One way to solve this is to take a second pass over the data to pivot -- which is essentially the core of QS where you nibble from both ends and swap low/high values.

Another nice property of QS is that it'll be approximately sorted, with values generally growing closer to the median towards the middle. This helps if you need to do repeated sub-selections on the partitions.

susi22 · on May 18, 2013

There is actually a paper about exactly this:

"Optimal Pivot Selection in Fast Weighted Median Search"

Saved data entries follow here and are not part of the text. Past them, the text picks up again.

-- ==== Sys2Proof/Machine/Items.lean ====
section
/-!
DEFINITION. The acceptance contract (02) and the buffer's side of an item: recording dispositions (R45 to R47, R368),
freeing data (R260, R262), leaving the order of a key (R48, R49, R270 to R272), entering queues (R262, R277, R279), the
failure of an attempt (R50 to R53) and commit (R36, R50, R299, R300).
-/
namespace Sys2Proof.Machine

/-- The instance that owns number `n` of a range kind, among those that hold resources. -/
def Dev.rangeOwner (d : Dev) (kind n : Nat) : Option Nat := d.hst.live.find? fun i => d.ownsRange i kind n

/-- A queue of the queue engine. -/
def Dev.q (d : Dev) (q : Nat) : Q := d.hst.qs.get q

/-- Store a queue. -/
def Dev.setQ (d : Dev) (q : Nat) (x : Q) : Dev := { d with hst := { d.hst with qs := d.hst.qs.set q x } }

/-- A network port is UP or DEGRADED. -/
def Dev.portUp (d : Dev) (p : Nat) : Bool := d.get F.NET_PORT_STATUS_STATE p == 4 || d.get F.NET_PORT_STATUS_STATE p == 5

/-! ### Stamps -/

/-- `a` precedes `b` in acceptance order, SEQ compared modulo 2^45 (R31). -/
def stampBefore (a b : Nat) : Bool :=
  let x := (b % 2 ^ 45 + 2 ^ 45 - a % 2 ^ 45) % 2 ^ 45
  x != 0 && decide (x < 2 ^ 44)

/-- The next stamp of a source is taken. -/
def Dev.nextStamp (d : Dev) (src : Nat) : Nat × Dev :=
  let n := d.buf.nextSeq.get src
  (src * 2 ^ 45 + n, { d with buf := { d.buf with nextSeq := d.buf.nextSeq.set src ((n + 1) % 2 ^ 45) } })

/-- Acceptance is counted (R47): per instance, and per ingress port for SOURCE 0 to 3. -/
def Dev.countAccept (d : Dev) (src port inst : Nat) : Dev :=
  let d := (d.count .BUF_ACCEPT_CNT (32 + inst)).count .BUF_INFLIGHT (32 + inst)
  if src < 4 then (d.count .BUF_ACCEPT_CNT port).count .BUF_INFLIGHT port else d

/-- A disposition is counted (R47). -/
def Dev.countDisp (d : Dev) (src port inst di : Nat) : Dev :=
  let d := (d.count .QE_DISP_CNT_INST (inst * 8 + di)).uncount .BUF_INFLIGHT (32 + inst)
  if src < 4 then (d.count .BUF_DISP_CNT_PORT (port * 8 + di)).uncount .BUF_INFLIGHT port else d

/-- The item holds a reorder entry (R270): from acceptance until its release or disposition. -/
def Item.holds (x : Item) : Bool := !x.released && (x.disp.isNone || (x.committed && x.copies.any (·.st != .gone)))

/-- The live items. -/
def Dev.itemList (d : Dev) : List Item := d.items.cells.filterMap (·.2)

/-- Reorder entries and key contexts in use (ROB.USED). -/
def Dev.robEntries (d : Dev) : Nat := (d.itemList.filter (·.holds)).length
def Dev.robKeys (d : Dev) : List Nat := ((d.itemList.filter (·.holds)).map (·.tok.okey)).eraseDups

/-- A reorder entry and, where the key has no live context, a context are free (R269). -/
def Dev.robRoom (d : Dev) (key : Nat) : Bool :=
  let ks := d.robKeys
  decide (d.robEntries < 262144) && (ks.contains key || decide (ks.length < 131072))

/-! ### Data (R260, R262, R300) -/

/-- The item's data is still needed on-chip. -/
def Item.needsData (x : Item) : Bool :=
  (!x.committed && x.disp.isNone) || x.copies.any fun c => c.un == 0 && (c.st == .held || c.st == .onchip || c.st == .sending)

ieeexplore.ieee.org/iel5/78/6236322/06193457.pdf

It gives a formula for the optimal subset size to use to find the pivot and also does some optimization after the first partitioning step.

qznc · on May 18, 2013

I like quickselect, because it is essentially quicksort. The difference is that one of the two partitions is ignored, since you know the median is in the other partition.

sesqu · on May 18, 2013

The two-pivot variant has a smaller recursion depth in addition to avoiding the multiplicitous median issue, but does come at the cost of extra swaps. But in the end, quickselect is what you use when you don't worry about pessimal performance.

andrewcooke · on May 18, 2013

maybe this is included and i missed it, but it's asymptotically faster to maintain a sorted tree of values plus a list of pointers to nodes in order added. if you store "number of values to right" in each tree node then finding the next median (moving the window one position) is O(log w) and total cost for whole array is O(n log w) iirc.

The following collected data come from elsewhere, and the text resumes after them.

-- ==== Sys2Proof/Machine/Erruic.lean ====
section
/-!
DEFINITION. Erruic links (10): blocks and their checks (R244 to R246), the sender's credits, sequence and replay buffer
(R247 to R249), and what the sender starts.
-/
namespace Sys2Proof.Machine

/-- A link. Link `l` is NET island `l + 1`'s. -/
def Dev.link (d : Dev) (l : Nat) : Link := d.net.links.get l

/-- Store a link. -/
def Dev.setLink (d : Dev) (l : Nat) (x : Link) : Dev := { d with net := { d.net with links := d.net.links.set l x } }

/-- A link is ACTIVE. -/
def Dev.linkActive (d : Dev) (l : Nat) : Bool := d.get F.NET_EL_STATUS_STATE (l + 1) == 7

/-- One bit of the CRC with polynomial x^16 + x^12 + x^5 + 1 (R246), payload bit 0 first. -/
def chkBit (c b : Nat) : Nat :=
  let x := c * 2 % 65536
  if (c / 32768 + b) % 2 = 1 then Nat.xor x 0x1021 else x

/-- CHK over bytes (R246). -/
def chk16 (l : List Nat) : Nat :=
  l.foldl (fun c b => (List.range 8).foldl (fun c i => chkBit c (b / 2 ^ i % 2)) c) 0xFFFF

/-- The eight bytes of an SOM block (Table 10-7). -/
def ElMsg.som (m : ElMsg) : List Nat :=
  toLe 4 (0x5A + m.cls % 8 * 2 ^ 8 + m.data.length * 2 ^ 11)
    ++ toLe 4 (m.lseq % 4096 + (m.src - 1) % 4 * 2 ^ 12 + (m.dst - 1) % 4 * 2 ^ 14 + b2n m.rel * 2 ^ 16)

/-- The data blocks, the last zero-padded. -/
def ElMsg.blocks (m : ElMsg) : List Nat := m.data ++ List.replicate ((8 - m.data.length % 8) % 8) 0

/-- The bytes of a message on the link, with the acknowledgement that its EOM carries. -/
def ElMsg.wire (m : ElMsg) (ack : Option Nat) : List Nat :=
  let e := toLe 4 (0x69 + (match ack with | some a => a % 4096 * 2 ^ 8 + 2 ^ 20 | none => 0))
  let body := m.som ++ m.blocks ++ e
  body ++ toLe 4 (crc32c body)

/-- A control block of six bytes with its CHK. -/
def ctlBlock (l : List Nat) : List Nat := slice l 0 6 ++ toLe 2 (chk16 (slice l 0 6))

/-- The sender's available credit of a class (R247). -/
def Link.avail (x : Link) (c : Nat) : Nat := (x.cum.get c + 256 - x.used.get c % 256) % 256

/-- The replay buffer takes another message (R249). -/
def Link.replayRoom (x : Link) (m : ElMsg) : Bool :=
  decide (x.unacked.length < 1024) && decide (x.unacked.foldl (fun a m => a + m.data.length) 0 + m.data.length ≤ 262144)

/-- The first waiting message of a class, where its class has the credits for it. -/
def Link.ready (x : Link) (c : Nat) : Option ElMsg :=
  match x.wait.find? (·.cls == c) with
  | some m => if decide (m.credits ≤ x.avail c) && x.replayRoom m then some m else none
  | none => none

/-- The slots of the weighted round robin: RSP 4, REQ 2, POST 2 (Table 01-4). -/
def wrrSlots : List Nat := [2, 2, 2, 2, 3, 3, 4, 4]

/-- The message that the sender starts next (R247), and the round-robin slot behind it. -/
def Link.choose (x : Link) : Option (ElMsg × Nat) :=
  match x.ready 0 with
  | some m => some (m, x.wrr)
  | none =>
    match x.ready 1 with
    | some m => some (m, x.wrr)
    | none => (List.range 8).findSome? fun k =>
        let s := (x.wrr + k) % 8
        (x.ready (wrrSlots.getD s 4)).map fun m => (m, (s + 1) % 8)

/-- The acknowledgement that a link owes. -/
def Link.ackSeq (x : Link) : Option Nat := if x.ackDue then some ((x.rxSeq + 4095) % 4096) else none

/-- One message is started: it takes the next LSEQ and its credits, and stays in the replay buffer. -/
def Dev.elStart (d : Dev) (l : Nat) (m : ElMsg) (wrr : Nat) : Dev :=
  let x := d.link l
  let ack := x.ackSeq
  let m' := { m with lseq := x.txSeq }
  let d := d.setLink l { x with
    wait := x.wait.erase m, unacked := x.unacked ++ [m'], txSeq := (x.txSeq + 1) % 4096, wrr := wrr,
    used := x.used.set m.cls ((x.used.get m.cls + m.credits) % 256), ackDue := false,
    ackAt := if x.unacked.isEmpty then d.mono else x.ackAt }
  let d := (d.count .NET_EL_TX_MSG (l + 1)).count .NET_EL_TX_BYTES (l + 1) m.data.length
  d.emit (.erruic l 0 (m'.wire ack))

/-- Start messages while credits and the replay buffer allow. -/
def Dev.elRun : Nat → Nat → Dev → Dev
  | 0, _, d => d
  | n + 1, l, d =>
    match (d.link l).choose with
    | some r => Dev.elRun n l (d.elStart l r.1 r.2)
    | none => d

/-- What the sender of an ACTIVE link can start. -/
def Dev.elPump (d : Dev) (l : Nat) : Dev := if d.linkActive l && !d.halted then Dev.elRun (d.link l).wait.length l d else d

/-- A message joins the sender of a link. -/
def Dev.elSend (d : Dev) (l : Nat) (m : ElMsg) : Dev :=
  let x := d.link l
  (d.setLink l { x with wait := x.wait ++ [m] }).elPump l

/-- A message to a member on its path (R479): none of it leaves where the member is unreachable. -/
def Dev.groupSend (d : Dev) (m cls : Nat) (data : List Nat) : Dev :=
  match d.pathTo m with
  | some (l, r) => d.elSend l { cls := cls, src := d.get F.GRP_STATUS_ID, dst := m, rel := r.isSome, data := data }
  | none => d

/-- A replay from LSEQ `s` on (R249): the messages are sent again in order, in turn adding back and using their credits. -/
def Dev.elReplay (d : Dev) (l s : Nat) : Dev :=
  let x := d.link l
  let old := (x.unacked.headD { cls := 0, src := 0, dst := 0, data := [] }).lseq
  let msgs := x.unacked.dropWhile fun m => decide ((m.lseq + 4096 - old) % 4096 < (s + 4096 - old) % 4096)
  if msgs.isEmpty || d.halted then d
  else
    let d := d.setLink l { x with replays := x.replays + 1, ackAt := d.mono }
    let d := d.count .NET_EL_REPLAY (l + 1)
    msgs.foldl (fun d m => d.emit (.erruic l 0 (m.wire none))) d

end Sys2Proof.Machine
end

this is used to median filter images in the IRAF package. i don't know if the approach is published anywhere (it's pretty obvious once the idea of keeping points within the window in a sorted tree "clicks"), but frank valdes did test it against other approaches.

the main drawbacks are that the overhead/constant is pretty high, so you need fairly large datasets (more exactly, large windows) for it to be a win, and implementation in old fortran is a pain...

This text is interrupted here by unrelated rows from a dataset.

/-- REMOTE_TIMEOUT (R188): a request without a response within TMO is resent once; a second expiry completes REMOTE_FAIL,
with the REMOTE_TIMEOUT fault (notes/assumptions/21.md). -/
def execRemoteTimeout (id : Nat) (s : State) : Res := s.on fun d =>
  d.onIsland 22 fun d =>
    match d.tbl.remotes.find? (·.id == id) with
    | none => d
    | some r =>
      let d := (d.reach r.due).dropRemote id
      if r.again then (d.remoteFails r).fault 4 6 22 r.owner
      else d.forward { r with again := true, due := d.remoteDue } (·.remoteFails r)

/-! ### The bulk update queue -/

/-- The command of a bulk record (R200). -/
def recCmd (r : List Nat) : WCmd :=
  let w := leNat (slice r 0 8)
  { opc := bits w 0 8, n := bits w 8 10, rst := bit w 18, plen := bits w 24 8, prio := bits w 32 20, arg := slice r 16 240 }

/-- LAST of a bulk record. -/
def recLast (r : List Nat) : Bool := bit (r.getD 8 0) 0

/-- One record, checked against the table as the earlier records left it (R201). -/
def Dev.bulkRec (d : Dev) (p : Nat) (r : List Nat) : Dev × Nat :=
  let c := recCmd r
  let chk := d.tawCheck p c.n
  if chk ≠ tOK then (d, chk)
  else if !(c.opc == 1 || c.opc == 2 || c.opc == 3 || c.opc == 6 || c.opc == 7) then (d, tBAD_FIELD)
  else if d.tScope c.n = 1 then (d, tREPLICATED)
  else if d.tScope c.n ≠ 0 ∨ (!c.byHandle && !d.plenOk c.n c.plen) then (d, tBAD_FIELD)
  else if c.byHandle && !handleOk c.n (leNat (slice c.arg 0 8)) then (d, tNOT_FOUND)
  else
    let x := d.tableOp (d.cmdOp c)
    (x.1, x.2.status)

/-- Records in order until one fails: the tables they leave, and the index and status of the first failure. -/
def Dev.bulkRun (d : Dev) (p : Nat) : List (List Nat) → Nat → Dev × Option (Nat × Nat)
  | [], _ => (d, none)
  | r :: t, k =>
    let x := d.bulkRec p r
    if x.2 = tOK then x.1.bulkRun p t (k + 1) else (x.1, some (k, x.2))

/-- A batch of PF `p` ends (R201): the hold ends, CI passes it, the status is written, BULK_DONE is raised and the
deferred writes are applied. -/
def Dev.bulkEnd (d : Dev) (p n fail st : Nat) : Dev :=
  let d : Dev := { d with tbl := { d.tbl with bulk := d.tbl.bulk.filter (·.pf != p) } }
  let ci := d.get F.TABLE_BULK_CI_CI p
  let d := d.put F.TABLE_BULK_CI_CI p (ci + n)
  let d := d.put F.TABLE_BULK_STATUS_STATUS p st
  let d := d.put F.TABLE_BULK_STATUS_FAIL_INDEX p (if st = tOK then 0 else (ci + fail) % 2 ^ d.get F.TABLE_BULK_CFG_LOG2_SIZE p)
  let d := d.put F.TABLE_BULK_STATUS_BATCH_SEQ p (d.get F.TABLE_BULK_STATUS_BATCH_SEQ p + 1)
  (d.raiseInst 0x022 p 0 (d.rd .TABLE_BULK_STATUS p)).undefer

/-- The batch that stages ends by success or by its first failing record (R199 to R201): on success every write becomes
visible in one cycle, walks in flight keeping the pre-batch lines. `bytes` are the staged lines. -/
def Dev.bulkFinish (d : Dev) (b : Bulk) (bytes : Nat) : Dev :=
  let n := b.recs.length
  if decide (65536 < n) || decide (2 ^ 28 - d.tbl.remapped < bytes) then d.bulkEnd b.pf n (min (n - 1) 65536) tBATCH_TOO_LARGE
  else
    let tabs := b.recs.map recTable
    let ws := d.tbl.walks.map fun w => { w with cold := w.cold || tabs.contains w.table }
    let d' : Dev := { d with tbl := { d.tbl with walks := ws } }
    match d'.bulkRun b.pf b.recs 0 with
    | (x, none) => x.bulkEnd b.pf n 0 tOK
    | (_, some (k, st)) => d.bulkEnd b.pf n k st

/-- BULK_BATCH (R200, R201): the records that PF `p`'s ring holds from BULK_CI up to LAST, taken once LAST lies below
BULK_PI; the tables they name are held while the batch stages. With `fin` the batch reaches its end, `bytes` being its
staged lines. -/
def execBulkBatch (p : Fin 4) (recs : List (List Nat)) (fin : Bool) (bytes : Nat) (s : State) : Res := s.on fun d =>
  d.onIsland 22 fun d =>
    let d := match d.tbl.bulk.find? (·.pf == p.val) with
      | some _ => d
      | none =>
        let avail := (d.get F.TABLE_BULK_PI_PI p.val + 2 ^ 16 - d.get F.TABLE_BULK_CI_CI p.val) % 2 ^ 16
        let last := match recs.getLast? with | some r => recLast r | none => false
        if d.flag F.TABLE_BULK_CFG_ENABLE p.val && last && !recs.dropLast.any recLast && decide (recs.length ≤ avail) then
          let b : Bulk := ⟨p.val, recs, d.mono + d.get F.TABLE_BULK_CFG_TMO p.val * 1000000⟩
          { d with tbl := { d.tbl with bulk := d.tbl.bulk ++ [b] } }
        else d
    match d.tbl.bulk.find? (·.pf == p.val) with
    | some b => if fin then d.bulkFinish b bytes else d
    | none => d

/-- BULK_BATCH_TIMEOUT (R201): a batch staging longer than TMO is refused and nothing is published. `k` is the record
that was being staged. -/
def execBulkBatchTimeout (p : Fin 4) (k : Nat) (s : State) : Res := s.on fun d =>
  d.onIsland 22 fun d =>
    match d.tbl.bulk.find? (·.pf == p.val) with
    | some b => (d.reach b.due).bulkEnd p.val b.recs.length (min k (b.recs.length - 1)) tBATCH_TIMEOUT
    | none => d

/-! ### Aging -/

/-- AGING_VISIT (R204, R202, R495): the scanner visits entry `i` of table `n`; a held table is skipped, and an expired
entry of a REPLICATED table is reported to the leader. -/
def execAgingVisit (n : Fin 1024) (ix : Nat) (s : State) : Res := s.on fun d =>
  d.onIsland 22 fun d =>
    let n := n.val
    if !d.tValid n || !d.flag F.TABLE_DESC_CFG_AGE_EN n || d.tableHeld n then d
    else match d.entry n ix with
      | none => d
      | some e =>
        let limit := d.get F.TABLE_AGE_CFG_LIMIT n
        if e.active then d.touchEntry n ix { e with active := false, idle := 0 }
        else if limit ≤ e.idle then
          -- Only under NOTIFY, or for a REPLICATED entry, does an expired entry stay.
          if d.tScope n = 1 then
            if d.isLeader then { d with tbl := { d.tbl with idleRep := d.tbl.idleRep ++ [(d.me, n, ix, d.mono)] } }
            else d.emit (.idleReport (d.get F.GRP_STATUS_LEADER) n ix)
          else d
        else
          let d := d.touchEntry n ix { e with idle := e.idle + 1 }
          if e.idle + 1 < limit then d
          else if d.flag F.TABLE_AGE_CFG_ACTION n then d.note 3 n false (d.handle n ix) e.vtag 0 e.key
          else if d.tScope n = 1 then
            if d.isLeader then { d with tbl := { d.tbl with idleRep := d.tbl.idleRep ++ [(d.me, n, ix, d.mono)] } }
            else d.emit (.idleReport (d.get F.GRP_STATUS_LEADER) n ix)
          else
            let h := d.handle n ix
            ((d.tableDelete n ix e).1.tableSeen n).note 2 n false h e.vtag 0 e.key

end Sys2Proof.Machine
end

jallmann · on May 18, 2013

If the window is the length of the data, that becomes O(n log n) -- essentially no better than a sort?

For images and other kernel-based filtering, there is a O(1) median algorithm available: http://nomis80.org/ctmf.html

sesqu · on May 18, 2013

Thanks for the link. Note, though, that the median algorithm used there uses a different parameter for n than OP. It also is bucketsort-based and O(n), O(1) only amortized (in both parameters).

Additional knowledge of your data is often useful, like using the fact that all data are 8-bit integers above. Similarly, if you know your data is uniformly distributed, you could try Torben (in TFA) for pivot selection in quickselect.

andrewcooke · on May 18, 2013

maybe i have misunderstood the application - i am talking about "median smoothing" with a "running window". w is typically fixed.

but thanks for link to paper - that is new to me.

qznc · on May 18, 2013

Look at jallmanns comment [0]. Quickselect partially sorts the input array. If you reuse that array it will be faster on repeated runs.

[0] https://news.ycombinator.com/item?id=5728220

andrewcooke · on May 18, 2013

even w ordered data, sorting is O(n) isn't it?

sp332 · on May 18, 2013

Ordered data? Lookups into sorted data can use a binary search and are only O(log n).

andrewcooke · on May 18, 2013

but you need to move n/2 to "make room" - think of the whole process.

edit: you're not wrong, but what i am saying is that to make the filter practical you have to save the new point, too.

sorry for brief comments. on vacn w tablet only.

vowelless · on May 18, 2013

I would have liked to see a benchmark for the deterministically linear O(n) BFPRT [1] algorithm as well. It plays out well in worst case scenarios if you have a very large dataset.

[1] http://en.wikipedia.org/wiki/Selection_algorithm#Linear_gene...

cschmidt · on May 18, 2013

That's funny. I just looked back at my old email, and I used this very quickselect.c implemention back in April 2008. It worked well and was wicked fast.

The algorithm by Blum, Floyd, Pratt, Rivest, and Tarjan takes 24n comparisons in the worst case. A description here:

http://www.ics.uci.edu/~eppstein/161/960130.html

However, this algorithm has an average case performance of 4n comparisons:

http://www.ics.uci.edu/~eppstein/161/960125.html

twiceaday · on May 19, 2013

Torbens method is very interesting. At each step it takes O(n) to half the range of inputs. This doesnt say much about how many numbers in the array it removes, but it does say that on average its about half, leading to O(nlogn) expected time. In the worst case it is Quadratic, with one example being [1, 2, 4, 8, 16, 32, 64, ...]